▸ **EXERCISE PROMPT**
From the entries, copy out every line in which the word "Bool" is found.

[Data records]
@[simp] theorem State.serveMonitors_mem (s : State) (words : List Nat) (ms : List Monitor) :
    (State.serveMonitors s words ms).mem = s.mem := by
  induction ms generalizing s with
  | nil => rfl
  | cons m ms ih =>
    simp only [State.serveMonitors]; rw [ih]
    split
    · rfl
    · split <;> simp

/-- A write that no home takes: to a package cut off, or to a LOST region (R375, R383). -/
def State.refuses (s : State) (w : LineW) : Bool := w.cells.head?.any fun c => s.cutOff c.1 || s.poolLost c.1

/-- A home that accepts a write writes its cells and no other byte (R266). -/
theorem State.accept_mem (s : State) (w : LineW) :
    (s.accept w).mem = if s.refuses w = true then s.mem else Memory.writeCells s.mem w.cells := by
  unfold State.accept State.refuses
  have fold (cs : List Host.Cell) (s : State) : (cs.foldl (fun s c => s.ueWrote w.tag c.1) s).mem = s.mem := by
    induction cs generalizing s with
    | nil => rfl
    | cons c cs ih => rw [List.foldl_cons, ih]; simp
  split
  · rename_i h; rw [h]; rfl
  · rename_i c rest h
    rw [h]
    by_cases hc : s.cutOff c.1 = true
    · simp [hc]
    · by_cases hp : s.poolLost c.1 = true
      · simp [hc, hp]
      · simp only [hc, hp, List.head?_cons, Option.any_some, Bool.or_self, Bool.false_eq_true, if_false]
        repeat' split
        all_goals simp [fold]

/-- It keeps the canonical form. -/
theorem State.wf_accept (s : State) (w : LineW) (h : Memory.wf s.mem = true) : Memory.wf (s.accept w).mem = true := by
  rw [State.accept_mem]; split
  · exact h
  · exact Memory.wf_writeCells _ _ h

theorem State.wf_acceptLines (s : State) (ls : List LineW) (h : Memory.wf s.mem = true) : Memory.wf (s.acceptLines ls).mem = true := by
  unfold State.acceptLines
  induction ls generalizing s with
  | nil => exact h
  | cons l ls ih => exact ih _ (s.wf_accept l h)

/-- So does draining a store buffer. -/
theorem State.wf_drain (s : State) (a : AgentId) (h : Memory.wf s.mem = true) : Memory.wf (s.drain a).mem = true := by
  have fold (es : List SbEntry) (s : State) (h : Memory.wf s.mem = true) :
      Memory.wf (es.foldl (fun s e => s.acceptLines e.lines) s).mem = true := by
    induction es generalizing s with
    | nil => exact h
    | cons e es ih => exact ih _ (s.wf_acceptLines e.lines h)
  unfold State.drain; dsimp only; split
  · exact h
  · exact fold _ _ (by simpa using h)

/-- So does waiting for the reads forwarded from it (R268). -/
theorem State.wf_performReads (s : State) (a : AgentId) (h : Memory.wf s.mem = true) : Memory.wf (s.performReads a).mem = true := by
  have fold (es : List SbEntry) (s : State) (h : Memory.wf s.mem = true) :
      Memory.wf (es.foldl (fun s e => s.acceptLines e.lines) s).mem = true := by
    induction es generalizing s with
    | nil => exact h
    | cons e es ih => exact ih _ (s.wf_acceptLines e.lines h)
  unfold State.performReads; split
  · exact h
  · exact fold _ _ (by simpa using h)

end Sys2Proof.Machine
end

▸ **TASK ANSWER**
def State.refuses (s : State) (w : LineW) : Bool := w.cells.head?.any fun c => s.cutOff c.1 || s.poolLost c.1
      · simp only [hc, hp, List.head?_cons, Option.any_some, Bool.or_self, Bool.false_eq_true, if_false]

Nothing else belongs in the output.